▶ Records for this task
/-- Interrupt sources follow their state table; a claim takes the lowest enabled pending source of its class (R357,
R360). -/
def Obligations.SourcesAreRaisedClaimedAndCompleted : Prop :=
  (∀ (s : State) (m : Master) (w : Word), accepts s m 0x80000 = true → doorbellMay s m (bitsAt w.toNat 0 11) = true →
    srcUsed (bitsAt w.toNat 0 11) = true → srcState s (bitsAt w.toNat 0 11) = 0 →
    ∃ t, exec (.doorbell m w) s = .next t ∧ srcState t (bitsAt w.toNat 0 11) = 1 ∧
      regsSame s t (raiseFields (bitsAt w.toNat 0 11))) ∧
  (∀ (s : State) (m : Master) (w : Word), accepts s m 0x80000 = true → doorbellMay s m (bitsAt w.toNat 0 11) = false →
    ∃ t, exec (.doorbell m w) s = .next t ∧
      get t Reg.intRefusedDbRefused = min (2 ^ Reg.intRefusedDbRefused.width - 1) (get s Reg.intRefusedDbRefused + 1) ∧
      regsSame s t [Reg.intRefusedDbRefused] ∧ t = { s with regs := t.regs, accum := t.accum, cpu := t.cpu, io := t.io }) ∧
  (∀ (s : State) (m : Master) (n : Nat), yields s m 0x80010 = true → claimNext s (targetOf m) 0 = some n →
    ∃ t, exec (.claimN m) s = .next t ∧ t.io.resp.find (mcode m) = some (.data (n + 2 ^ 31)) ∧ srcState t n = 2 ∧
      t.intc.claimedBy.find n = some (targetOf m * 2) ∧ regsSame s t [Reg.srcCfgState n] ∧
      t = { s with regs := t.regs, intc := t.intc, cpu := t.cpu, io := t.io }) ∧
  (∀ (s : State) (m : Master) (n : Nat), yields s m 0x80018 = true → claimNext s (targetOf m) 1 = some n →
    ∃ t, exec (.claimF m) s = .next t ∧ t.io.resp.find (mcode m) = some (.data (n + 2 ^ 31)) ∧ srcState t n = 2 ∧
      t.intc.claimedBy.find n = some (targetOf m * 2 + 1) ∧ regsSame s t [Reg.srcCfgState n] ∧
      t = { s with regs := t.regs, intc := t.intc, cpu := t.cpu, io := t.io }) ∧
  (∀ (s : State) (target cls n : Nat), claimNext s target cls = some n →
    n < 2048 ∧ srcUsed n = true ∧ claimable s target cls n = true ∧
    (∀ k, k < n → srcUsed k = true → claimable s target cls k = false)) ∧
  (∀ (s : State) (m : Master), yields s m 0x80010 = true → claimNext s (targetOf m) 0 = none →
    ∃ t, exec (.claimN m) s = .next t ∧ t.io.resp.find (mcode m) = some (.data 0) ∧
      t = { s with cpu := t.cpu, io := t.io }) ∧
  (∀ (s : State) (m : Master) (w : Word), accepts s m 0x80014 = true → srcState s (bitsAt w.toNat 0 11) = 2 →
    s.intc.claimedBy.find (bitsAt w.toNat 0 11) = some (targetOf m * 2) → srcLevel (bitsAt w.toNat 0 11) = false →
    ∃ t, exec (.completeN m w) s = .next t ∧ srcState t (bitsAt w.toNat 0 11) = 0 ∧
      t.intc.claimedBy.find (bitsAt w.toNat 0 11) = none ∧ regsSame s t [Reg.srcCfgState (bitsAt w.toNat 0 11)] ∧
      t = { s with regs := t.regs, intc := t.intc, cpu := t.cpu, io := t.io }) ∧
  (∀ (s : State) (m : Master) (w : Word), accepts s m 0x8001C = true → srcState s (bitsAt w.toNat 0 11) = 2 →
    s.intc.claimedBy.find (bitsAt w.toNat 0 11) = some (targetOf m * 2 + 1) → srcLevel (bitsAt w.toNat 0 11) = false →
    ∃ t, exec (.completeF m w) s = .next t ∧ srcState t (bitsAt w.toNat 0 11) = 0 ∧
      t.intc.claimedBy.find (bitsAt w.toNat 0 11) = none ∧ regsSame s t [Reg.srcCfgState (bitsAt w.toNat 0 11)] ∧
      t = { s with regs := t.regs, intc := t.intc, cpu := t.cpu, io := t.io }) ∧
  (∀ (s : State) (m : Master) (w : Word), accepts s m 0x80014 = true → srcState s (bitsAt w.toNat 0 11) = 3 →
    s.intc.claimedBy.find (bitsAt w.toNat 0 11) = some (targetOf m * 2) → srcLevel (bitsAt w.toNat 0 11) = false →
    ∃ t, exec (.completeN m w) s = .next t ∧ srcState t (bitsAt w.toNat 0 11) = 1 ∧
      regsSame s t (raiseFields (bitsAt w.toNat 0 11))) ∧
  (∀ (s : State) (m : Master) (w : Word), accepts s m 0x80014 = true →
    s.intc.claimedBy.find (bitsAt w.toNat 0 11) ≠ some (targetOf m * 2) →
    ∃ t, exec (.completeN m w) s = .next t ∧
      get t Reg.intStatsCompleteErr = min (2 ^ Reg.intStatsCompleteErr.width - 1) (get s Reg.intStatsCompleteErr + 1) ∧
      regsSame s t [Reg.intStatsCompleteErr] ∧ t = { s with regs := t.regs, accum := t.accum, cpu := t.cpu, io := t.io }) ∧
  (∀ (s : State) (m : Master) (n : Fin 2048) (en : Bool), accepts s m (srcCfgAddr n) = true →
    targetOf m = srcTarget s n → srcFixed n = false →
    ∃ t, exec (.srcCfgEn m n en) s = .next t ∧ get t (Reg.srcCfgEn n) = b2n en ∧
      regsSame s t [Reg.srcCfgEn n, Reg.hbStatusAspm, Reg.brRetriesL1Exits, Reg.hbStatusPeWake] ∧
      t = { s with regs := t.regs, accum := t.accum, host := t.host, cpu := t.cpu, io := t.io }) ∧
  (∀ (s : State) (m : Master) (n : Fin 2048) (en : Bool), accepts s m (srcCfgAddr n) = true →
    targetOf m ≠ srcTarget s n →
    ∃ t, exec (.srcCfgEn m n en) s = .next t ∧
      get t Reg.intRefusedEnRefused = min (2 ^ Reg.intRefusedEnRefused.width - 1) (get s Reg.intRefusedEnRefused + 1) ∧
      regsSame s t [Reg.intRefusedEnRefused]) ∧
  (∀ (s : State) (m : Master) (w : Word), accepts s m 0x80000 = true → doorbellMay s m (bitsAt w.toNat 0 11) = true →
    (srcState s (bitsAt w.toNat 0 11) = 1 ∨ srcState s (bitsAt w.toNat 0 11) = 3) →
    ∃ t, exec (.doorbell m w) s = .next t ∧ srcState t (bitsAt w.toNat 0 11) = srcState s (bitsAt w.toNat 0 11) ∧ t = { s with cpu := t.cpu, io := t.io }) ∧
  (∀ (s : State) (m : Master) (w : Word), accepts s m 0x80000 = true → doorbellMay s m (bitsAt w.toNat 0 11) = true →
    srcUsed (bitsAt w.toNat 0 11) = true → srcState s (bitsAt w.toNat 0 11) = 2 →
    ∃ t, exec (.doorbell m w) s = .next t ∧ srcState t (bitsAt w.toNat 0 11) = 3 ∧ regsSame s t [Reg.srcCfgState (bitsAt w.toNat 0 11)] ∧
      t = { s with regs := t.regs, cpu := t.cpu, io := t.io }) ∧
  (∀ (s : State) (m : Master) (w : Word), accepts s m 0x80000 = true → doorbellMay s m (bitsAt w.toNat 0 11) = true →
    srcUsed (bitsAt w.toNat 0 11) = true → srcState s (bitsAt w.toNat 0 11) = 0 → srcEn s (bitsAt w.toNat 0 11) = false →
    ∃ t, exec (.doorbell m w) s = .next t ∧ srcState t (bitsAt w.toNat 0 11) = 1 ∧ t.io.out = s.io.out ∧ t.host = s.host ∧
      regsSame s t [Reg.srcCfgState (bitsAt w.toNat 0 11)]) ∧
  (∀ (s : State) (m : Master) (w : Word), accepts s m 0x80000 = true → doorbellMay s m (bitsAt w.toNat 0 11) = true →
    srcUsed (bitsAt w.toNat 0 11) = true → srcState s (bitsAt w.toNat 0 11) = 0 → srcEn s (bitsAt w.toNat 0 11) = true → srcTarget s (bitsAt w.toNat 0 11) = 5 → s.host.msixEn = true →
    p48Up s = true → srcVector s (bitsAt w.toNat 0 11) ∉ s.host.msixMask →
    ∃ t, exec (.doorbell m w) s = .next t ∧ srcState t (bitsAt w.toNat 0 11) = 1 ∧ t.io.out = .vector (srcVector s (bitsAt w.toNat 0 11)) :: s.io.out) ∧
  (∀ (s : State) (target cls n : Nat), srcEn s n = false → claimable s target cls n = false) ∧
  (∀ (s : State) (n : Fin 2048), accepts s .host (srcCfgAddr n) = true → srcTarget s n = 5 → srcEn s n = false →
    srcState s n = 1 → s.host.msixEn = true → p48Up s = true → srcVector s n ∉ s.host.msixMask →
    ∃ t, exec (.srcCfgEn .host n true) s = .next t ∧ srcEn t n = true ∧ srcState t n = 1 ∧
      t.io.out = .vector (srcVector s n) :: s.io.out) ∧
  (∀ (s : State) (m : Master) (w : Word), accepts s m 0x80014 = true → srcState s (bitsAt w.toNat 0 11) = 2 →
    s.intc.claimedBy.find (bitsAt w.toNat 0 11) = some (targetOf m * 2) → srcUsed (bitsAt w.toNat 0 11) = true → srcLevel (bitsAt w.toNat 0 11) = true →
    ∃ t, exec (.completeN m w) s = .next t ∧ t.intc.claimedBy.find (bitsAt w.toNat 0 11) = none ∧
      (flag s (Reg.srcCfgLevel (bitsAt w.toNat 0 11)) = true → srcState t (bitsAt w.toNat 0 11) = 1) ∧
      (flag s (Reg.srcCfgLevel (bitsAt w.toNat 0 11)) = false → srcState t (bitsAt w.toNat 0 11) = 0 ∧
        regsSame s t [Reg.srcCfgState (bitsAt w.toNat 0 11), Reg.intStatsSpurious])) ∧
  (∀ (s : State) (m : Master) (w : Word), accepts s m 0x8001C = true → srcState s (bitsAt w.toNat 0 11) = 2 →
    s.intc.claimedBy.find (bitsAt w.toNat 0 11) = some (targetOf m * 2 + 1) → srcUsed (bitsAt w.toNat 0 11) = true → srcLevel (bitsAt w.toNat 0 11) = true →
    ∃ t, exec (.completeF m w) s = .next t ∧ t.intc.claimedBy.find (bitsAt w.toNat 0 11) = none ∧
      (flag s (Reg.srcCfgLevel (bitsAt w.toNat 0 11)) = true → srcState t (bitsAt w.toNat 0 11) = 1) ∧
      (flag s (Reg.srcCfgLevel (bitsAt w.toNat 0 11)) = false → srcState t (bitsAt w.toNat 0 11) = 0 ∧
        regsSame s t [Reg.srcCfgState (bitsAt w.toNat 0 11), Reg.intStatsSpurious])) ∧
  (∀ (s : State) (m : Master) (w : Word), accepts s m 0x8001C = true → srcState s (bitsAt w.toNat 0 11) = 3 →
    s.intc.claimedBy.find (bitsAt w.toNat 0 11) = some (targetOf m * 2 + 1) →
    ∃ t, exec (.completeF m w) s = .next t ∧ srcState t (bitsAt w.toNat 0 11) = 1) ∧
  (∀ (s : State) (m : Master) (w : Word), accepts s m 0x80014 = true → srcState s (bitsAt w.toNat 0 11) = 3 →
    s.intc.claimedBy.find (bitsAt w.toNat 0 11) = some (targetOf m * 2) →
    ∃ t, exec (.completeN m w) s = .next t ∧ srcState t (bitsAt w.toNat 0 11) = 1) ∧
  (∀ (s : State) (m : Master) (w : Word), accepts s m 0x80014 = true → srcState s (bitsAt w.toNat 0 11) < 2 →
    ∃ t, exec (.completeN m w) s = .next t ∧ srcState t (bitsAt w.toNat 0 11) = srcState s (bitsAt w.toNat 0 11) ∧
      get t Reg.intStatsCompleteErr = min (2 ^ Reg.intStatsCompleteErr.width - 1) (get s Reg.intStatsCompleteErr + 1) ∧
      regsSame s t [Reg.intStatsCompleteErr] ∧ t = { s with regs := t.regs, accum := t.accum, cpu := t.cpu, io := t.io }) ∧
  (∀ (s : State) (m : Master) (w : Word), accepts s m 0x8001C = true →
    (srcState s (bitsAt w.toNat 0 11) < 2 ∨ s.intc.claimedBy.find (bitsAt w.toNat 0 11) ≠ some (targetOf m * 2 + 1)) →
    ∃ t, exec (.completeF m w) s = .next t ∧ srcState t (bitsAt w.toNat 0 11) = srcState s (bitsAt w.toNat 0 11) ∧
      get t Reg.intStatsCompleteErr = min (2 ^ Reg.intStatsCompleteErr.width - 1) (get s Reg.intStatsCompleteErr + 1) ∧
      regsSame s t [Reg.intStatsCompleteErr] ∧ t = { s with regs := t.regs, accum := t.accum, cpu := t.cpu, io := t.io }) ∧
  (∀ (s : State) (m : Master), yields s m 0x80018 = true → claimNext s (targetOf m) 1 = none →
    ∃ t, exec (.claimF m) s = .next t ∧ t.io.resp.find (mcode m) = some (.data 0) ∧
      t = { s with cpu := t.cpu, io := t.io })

▶ Task statement
Starting with the line that holds "t.host = s.host ∧" and ending with the line that holds "(∀ (s : State) (target cls n : Nat), srcEn", retype every line in the data above exactly, and nothing else.

▶ Answer to this problem
    ∃ t, exec (.doorbell m w) s = .next t ∧ srcState t (bitsAt w.toNat 0 11) = 1 ∧ t.io.out = s.io.out ∧ t.host = s.host ∧
      regsSame s t [Reg.srcCfgState (bitsAt w.toNat 0 11)]) ∧
  (∀ (s : State) (m : Master) (w : Word), accepts s m 0x80000 = true → doorbellMay s m (bitsAt w.toNat 0 11) = true →
    srcUsed (bitsAt w.toNat 0 11) = true → srcState s (bitsAt w.toNat 0 11) = 0 → srcEn s (bitsAt w.toNat 0 11) = true → srcTarget s (bitsAt w.toNat 0 11) = 5 → s.host.msixEn = true →
    p48Up s = true → srcVector s (bitsAt w.toNat 0 11) ∉ s.host.msixMask →
    ∃ t, exec (.doorbell m w) s = .next t ∧ srcState t (bitsAt w.toNat 0 11) = 1 ∧ t.io.out = .vector (srcVector s (bitsAt w.toNat 0 11)) :: s.io.out) ∧
  (∀ (s : State) (target cls n : Nat), srcEn s n = false → claimable s target cls n = false) ∧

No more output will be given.